■ Work instructions ■
Nothing outside the range below should be printed. Output exactly the lines from the line with "(R41, R113). -/" to the line with "(hq : q = .eCount", both included.

Saved entries

============

/-- Settles O60: behind the accesses that work, `EEMIT` stands at a read (`eemit_read_fails`) or at the write of a full byte
(`eemit_write_fails`), `DWALK` at the write of a symbol (`dwalk_write_fails`) or at the read of a payload byte
(`dwalk_read_fails`); the raise there keeps what was done before. -/
theorem laterFailingAccessEndsThePass : Obligations.LaterFailingAccessEndsThePass := by
  unfold Obligations.LaterFailingAccessEndsThePass
  refine ⟨fun s l tail k hw hin hcodes hfails => ?_, fun s l tail b m k hw hin hcodes hlo hhi hfails => ?_,
    fun s root g ps p rest b f k hroot hbits hpaths hfollow hnode hsize hfails => ?_,
    fun s root g ps q rest f l r reads k hroot hbits hpaths hfollow hnode hsize hused hfails => ?_⟩
  · exact ⟨_, congrArg Res.outcome (eemit_read_fails hfails hw hin hcodes), Nat.zero_add _, rfl, rfl,
      afterBits_pending _ _, rfl⟩
  · obtain ⟨acc, n, d, io, hrun⟩ := eemit_write_fails hfails hw hin hcodes hlo hhi
    exact ⟨_, congrArg Res.outcome hrun, rfl, rfl, rfl, rfl⟩
  · obtain ⟨t, r, hrun, hwalk, hcur, hrest⟩ := dwalk_write_fails hroot ps hfails hbits hpaths hfollow hnode hsize
    exact ⟨_, congrArg Res.outcome hrun, congrArg (· ++ [b].take k) hwalk.walked.snk, hwalk.walked.emitted_of_paths hsize, hcur,
      hrest, hwalk.srcPos_of_bits, hwalk.walked.frame⟩
  · obtain ⟨t, hrun, hwalk, hcur, hempty, hrest⟩ :=
      dwalk_read_fails hroot ps hused hfails hbits hpaths hfollow hnode hsize
    exact ⟨_, congrArg Res.outcome hrun, hwalk.walked.snk, hwalk.walked.emitted_of_paths hsize, hcur, hempty, hrest,
      hwalk.srcPos, hwalk.walked.frame⟩

end Sys2Proof.Machine
end

section
/-! PROOFS. The step of the machine: host actions, the invariant, the phases of a running command (`10_state.md` rules R33, R41,
`30_encoding.md` rules R111 to R114, `70_reset_and_hazards.md` rules R282, R287, R288). -/

namespace Sys2Proof.Machine

/-! ### Host actions -/

/-- While `BUSY` only a wait is no offence against the protocol (R114, R288, log 14). -/
theorem hostAct_busy {s : State} (hb : s.status = .busy) {a : HostAction} (ha : a ≠ .wait) :
    hostAct a s = .fault .hostProtocol := by
  cases a with
  | wait => exact absurd rfl ha
  | attach _ _ _ | runCmd _ | writeCmd _ | operate _ => exact if_pos hb

theorem step_attach {s : State} (hb : s.status ≠ .busy) (src : List Byte) (rewound : Option (List Byte)) (io : List IOAnswer)
    (tail : List HostAction) : step { s with host := .attach src rewound io :: tail } =
      .next { s with host := tail, mem := freshStreams src rewound io } := if_neg hb

theorem step_runCmd {s : State} (hb : s.status ≠ .busy) (w : Byte) (tail : List HostAction) :
    step { s with host := .runCmd w :: tail } = runCmd w { s with host := tail } := if_neg hb

theorem step_wait {s : State} (hb : s.status ≠ .busy) (tail : List HostAction) :
    step { s with host := .wait :: tail } = .next { s with host := tail } := if_neg hb

theorem step_operate {s : State} (hb : s.status ≠ .busy) (word : List Byte) (tail : List HostAction) :
    step { s with host := .operate word :: tail } = operate word { s with host := tail } := if_neg hb

theorem step_idle {s : State} (hb : s.status ≠ .busy) (hh : s.host = []) : step s = .next s := by
  rw [step, hh]
  exact if_neg hb

/-- A running command takes a step of its sequencer, whether the host waits or has nothing more to do (logs 3, 14). -/
theorem step_busy {s : State} (hb : s.status = .busy) (hh : s.host = [] ∨ ∃ tail, s.host = .wait :: tail) :
    step s = sequence s := by
  obtain hh | ⟨tail, hh⟩ := hh
  · rw [step, hh]
    exact if_pos hb
  · rw [step, hh]
    exact (if_pos hb).trans (congrArg sequence (by rw [← hh]))

theorem operate_ok {word rest : List Byte} {i : Instr} (h : decode word = .ok (i, rest)) (s : State) :
    operate word s = exec i s := by rw [operate, h]

theorem operate_error {word : List Byte} {e : DecodeError} (h : decode word = .error e) (s : State) :
    operate word s = .refused (.noOperation word) := by rw [operate, h]

theorem decodeCmd_reserved {w : Byte} (h1 : w ≠ 0x01) (h2 : w ≠ 0x02) : decodeCmd w = none := by
  rw [decodeCmd, if_neg h1, if_neg h2]

theorem writeCmd_reserved {w : Byte} (h1 : w ≠ 0x01) (h2 : w ≠ 0x02) (s : State) : writeCmd w s = takeError .usage s := by
  rw [writeCmd, decodeCmd_reserved h1 h2]

theorem runCmd_reserved {w : Byte} (h1 : w ≠ 0x01) (h2 : w ≠ 0x02) (s : State) :
    runCmd w s = .next (takeError .usage s) := by
  rw [runCmd, decodeCmd_reserved h1 h2]

/-- The next step of a state prepared for an opcode-table word runs that word's operation (logs 4, 5, 20). -/
theorem step_withFetchWord {s : State} (hb : s.status ≠ .busy) {nbits w : Nat} {i : Instr}
    (h : decodeTableWord nbits w = some i) : step (s.withFetchWord nbits w) = exec i s := by
  have hdecode : ∃ rest, decode (tableBytes nbits w) = .ok (i, rest) := by
    rw [decodeTableWord] at h
    split at h
    next j rest hd => cases h; exact ⟨rest, hd⟩
    next => cases h
  obtain ⟨rest, hdecode⟩ := hdecode
  rw [State.withFetchWord, h]
  cases i with
  | encode => exact step_runCmd hb 0x01 s.host
  | decode => exact step_runCmd hb 0x02 s.host
  | _ => exact (step_operate hb _ s.host).trans (operate_ok hdecode s)

/-- Settles O5: one equation of `step` per host action while no command runs, and the sequencer while one does. -/
theorem stepRunsTheOperation : Obligations.StepRunsTheOperation := by
  unfold Obligations.StepRunsTheOperation
  refine ⟨fun s hb => ⟨fun i word rest tail hd => ?_, step_runCmd hb 0x01, step_runCmd hb 0x02,
    fun nbits w i => step_withFetchWord hb, step_attach hb, step_wait hb, fun word e tail hd => ?_, step_idle hb⟩,
    fun s t i hb hh hi ht => ?_⟩
  · exact (step_operate hb word tail).trans (operate_ok hd _)
  · exact (step_operate hb word tail).trans (operate_error hd _)
  · rw [step_busy hb hh, sequence, hi]
    simp only [ht]

/-- Settles O6: `CMD` decodes no reserved word, and both ways of writing it then take the usage error. -/
theorem reservedCommandWordIsUsageError : Obligations.ReservedCommandWordIsUsageError := by
  unfold Obligations.ReservedCommandWordIsUsageError
  intro s w tail hb h1 h2
  exact ⟨(step_runCmd hb w tail).trans (runCmd_reserved h1 h2 _),
    (step_writeCmd hb w tail).trans (congrArg _ (writeCmd_reserved h1 h2 _))⟩

/-- A command does not start while one runs (R114, log 14). -/
theorem startCommand_busy {s : State} (hb : s.status = .busy) (p : Phase) : startCommand p s = .fault .hostProtocol := if_pos hb

theorem startCommand_idle {s : State} (hb : s.status ≠ .busy) (p : Phase) : startCommand p s = .ok () (commandStart p s) :=
  if_neg hb

theorem exec_encode_busy {s : State} (hb : s.status = .busy) : exec .encode s = .fault .hostProtocol := by
  rw [exec, execEncode, runEncode, startCommand_busy hb]
  rfl

theorem exec_decode_busy {s : State} (hb : s.status = .busy) : exec .decode s = .fault .hostProtocol := by
  rw [exec, execDecode, runDecode, startCommand_busy hb]
  rfl

/-- Settles O7: the step by `hostAct_busy`, the two commands at their start. -/
theorem hostActionWhileBusyHasNoStep : Obligations.HostActionWhileBusyHasNoStep := by
  unfold Obligations.HostActionWhileBusyHasNoStep
  intro s a tail hb ha
  exact ⟨hostAct_busy (s := { s with host := tail }) hb ha, exec_encode_busy hb, exec_decode_busy hb⟩

/-- Settles O2: the tables of codes are those of `Status.code`, `Phase.code` and `Err.code`, entry by entry. -/
theorem hostReadsTheCodes : Obligations.HostReadsTheCodes := by
  unfold Obligations.HostReadsTheCodes
  intro s
  have hstatus {c : Status} (h : s.status = c) : hostRead .status s = c.code.setWidth 64 := by rw [← h]; rfl
  refine ⟨hstatus, hstatus, hstatus, hstatus, rfl, rfl, ?_, ?_⟩
  · intro p c hmem hp
    have hcode : c = p.code.setWidth 64 := by
      fin_cases hmem <;> rfl
    rw [hcode, ← hp]
    rfl
  · intro e c hmem he
    have hcode : c = e.code.setWidth 64 := by
      fin_cases hmem <;> rfl
    rw [hcode, ← he]
    rfl

/-! ### What a step does -/

/-- What a step that answers a next state has done: a phase of the running command, or, with none running, nothing or the next
host action (R282, R287, R288, logs 3, 4). -/
inductive StepCase (s t : State) : Prop where
  | phase (busy : s.status = .busy) (run : sequence s = .next t)
  | idle (ready : s.status ≠ .busy) (tail : List HostAction) (next : t = { s with host := tail })
  | attach (ready : s.status ≠ .busy) (src : List Byte) (rewound : Option (List Byte)) (io : List IOAnswer)
      (tail : List HostAction) (next : t = { s with host := tail, mem := freshStreams src rewound io })
  | runCmd (w : Byte) (tail : List HostAction) (action : s.host = .runCmd w :: tail)
      (run : Machine.runCmd w { s with host := tail } = .next t)
  | writeCmd (ready : s.status ≠ .busy) (w : Byte) (tail : List HostAction)
      (next : t = Machine.writeCmd w { s with host := tail })
  | operate (word : List Byte) (tail : List HostAction) (action : s.host = .operate word :: tail)
      (run : Machine.operate word { s with host := tail } = .next t)

/-- Everything a step can do. -/
theorem step_cases {s t : State} (h : step s = .next t) : StepCase s t := by
  cases hh : s.host with
  | nil =>
    by_cases hb : s.status = .busy
    · exact .phase hb ((step_busy hb (.inl hh)).symm.trans h)
    · rw [step_idle hb hh] at h
      cases h
      exact .idle hb s.host rfl
  | cons a tail =>
    have hs : step { s with host := a :: tail } = .next t := by rwa [← hh]
    by_cases hb : s.status = .busy
    · by_cases ha : a = .wait
      · exact .phase hb ((step_busy hb (.inr ⟨tail, ha ▸ hh⟩)).symm.trans h)
      · cases (hostAct_busy (s := { s with host := tail }) hb ha).symm.trans hs
    · cases a with
      | attach src rewound io =>
        cases (step_attach hb src rewound io tail).symm.trans hs
        exact .attach hb src rewound io tail rfl
      | runCmd w => exact .runCmd w tail hh ((step_runCmd hb w tail).symm.trans hs)
      | writeCmd w => cases (step_writeCmd hb w tail).symm.trans hs; exact .writeCmd hb w tail rfl
      | wait => cases (step_wait hb tail).symm.trans hs; exact .idle hb tail rfl
      | operate word => exact .operate word tail hh ((step_operate hb word tail).symm.trans hs)

/-! ### The invariant -/

/-- Settles O3: the empty streams, no tree, an empty buffer. -/
theorem resetMeetsTheInvariant : Obligations.ResetMeetsTheInvariant := by
  unfold Obligations.ResetMeetsTheInvariant
  refine ⟨by decide, Memory.wf_reset, ⟨rfl, Nat.zero_le _, nofun⟩, fun _ i _ => ?_⟩
  exact BitVec.getLsbD_zero

theorem writeCmd_inv {s : State} (h : s.Inv) (w : Byte) : (writeCmd w s).Inv := by
  by_cases hw : w = 0x01 ∨ w = 0x02
  · rw [writeCmd_command hw]
    refine (commandStart_running ?_ s).1
    split <;> rfl
  · rw [not_or] at hw
    rw [writeCmd_reserved hw.1 hw.2]
    exact takeError_inv nofun h

theorem runCmd_inv {w : Byte} {s t : State} (h : s.Inv) (ht : runCmd w s = .next t) : t.Inv := by
  rw [runCmd] at ht
  split at ht
  · exact exec_inv h ht
  · cases ht
    exact takeError_inv nofun h

theorem operate_inv {word : List Byte} {s t : State} (h : s.Inv) (ht : operate word s = .next t) : t.Inv := by
  rw [operate] at ht
  split at ht
  · exact exec_inv h ht
  · cases ht

/-- Settles O4: the sequencer, the commands and every operation keep the invariant, and so do the host's other actions. -/
theorem stepKeepsTheInvariant : Obligations.StepKeepsTheInvariant := by
  unfold Obligations.StepKeepsTheInvariant
  intro s t h ht
  cases step_cases ht with
  | phase busy run => exact sequence_inv h busy run
  | idle _ tail next => exact next ▸ inv_host tail h
  | attach _ src rewound io tail next => exact next ▸ ⟨h.control, Memory.wf_fresh src rewound io, h.tree, h.writer⟩
  | runCmd w tail _ run => exact runCmd_inv (inv_host tail h) run
  | writeCmd _ w tail next => exact next ▸ writeCmd_inv (inv_host tail h) w
  | operate word tail _ run => exact operate_inv (inv_host tail h) run

/-! ### The moves of `PHASE` -/

theorem advance_phase (s : State) : (advance s).phase = nextPhase s.size s.phase := by
  rw [advance]
  split
  next h => exact h.symm
  next => rfl

/-- A phase moves on along its pipeline (R41, R217). -/
theorem phaseMove_nextPhase (size : Size) {p : Phase} (hp : p.working = true) : PhaseMove size p (nextPhase size p) := by
  cases p with
  | idle | done | fault => cases hp
  | eBuild | eDerive => rfl
  | dBuild =>
    by_cases hz : size = 0
    · rw [nextPhase, if_pos hz]; exact .inr ⟨rfl, hz⟩
    · rw [nextPhase, if_neg hz]; exact .inl ⟨rfl, hz⟩
  | eCount | eHeader | eEmit | eFlush | dHeader | dWalk => exact .inl rfl

/-- With no command running, `PHASE` goes where a write of `CMD` sends it (R41, R113). -/
theorem phaseMove_resting (size : Size) {p q : Phase} (hp : p.working = false)
    (hq : q = .eCount ∨ q = .dHeader ∨ q = .fault) : PhaseMove size p q := by
  cases p with
  | idle | done | fault => exact hq
  | _ => cases hp

/-- When `CDERIVE` answers a next state, it has written the code table only (R161). -/
theorem exec_cderive_next {s t : State} (h : exec .cderive s = .next t) : ∃ c, t = { s with code := c } := by
  obtain ⟨c, hc⟩ | hc := cderive_cases s <;> cases (congrArg Res.outcome hc).symm.trans h
  exact ⟨c, rfl⟩

/-- The operation of a phase leaves `PHASE`, and `SIZE` where the move depends on it, or raises where an error may be raised. -/
theorem phaseOp_next {s t : State} {i : Instr} (hi : phaseOp s.phase = some i) (ht : exec i s = .next t) :
    (t.phase = s.phase ∧ nextPhase t.size s.phase = nextPhase s.size s.phase) ∨
      (t.phase = .fault ∧ PhaseMove s.size s.phase .fault) := by
  obtain ⟨r, hkeep, hexec⟩ := phaseOp_keep hi s
  have hphase : t.phase = s.phase ∨ t.phase = .fault := (hkeep.control (hexec.symm.trans ht)).imp (·.2.2) (·.2.2)
  cases hp : s.phase with rw [hp] at hi hphase
  | idle | done | fault => cases hi
  | eBuild | dBuild => cases hi; cases ht; exact .inl ⟨hp, rfl⟩
  | eDerive =>
    cases hi
    obtain ⟨c, rfl⟩ := exec_cderive_next ht
    exact .inl ⟨hp, rfl⟩
  | eCount | eHeader | eEmit | eFlush | dHeader | dWalk => exact hphase.imp (⟨·, rfl⟩) (⟨·, .inr rfl⟩)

============

■ Answer area ■
/-- With no command running, `PHASE` goes where a write of `CMD` sends it (R41, R113). -/
theorem phaseMove_resting (size : Size) {p q : Phase} (hp : p.working = false)
    (hq : q = .eCount ∨ q = .dHeader ∨ q = .fault) : PhaseMove size p q := by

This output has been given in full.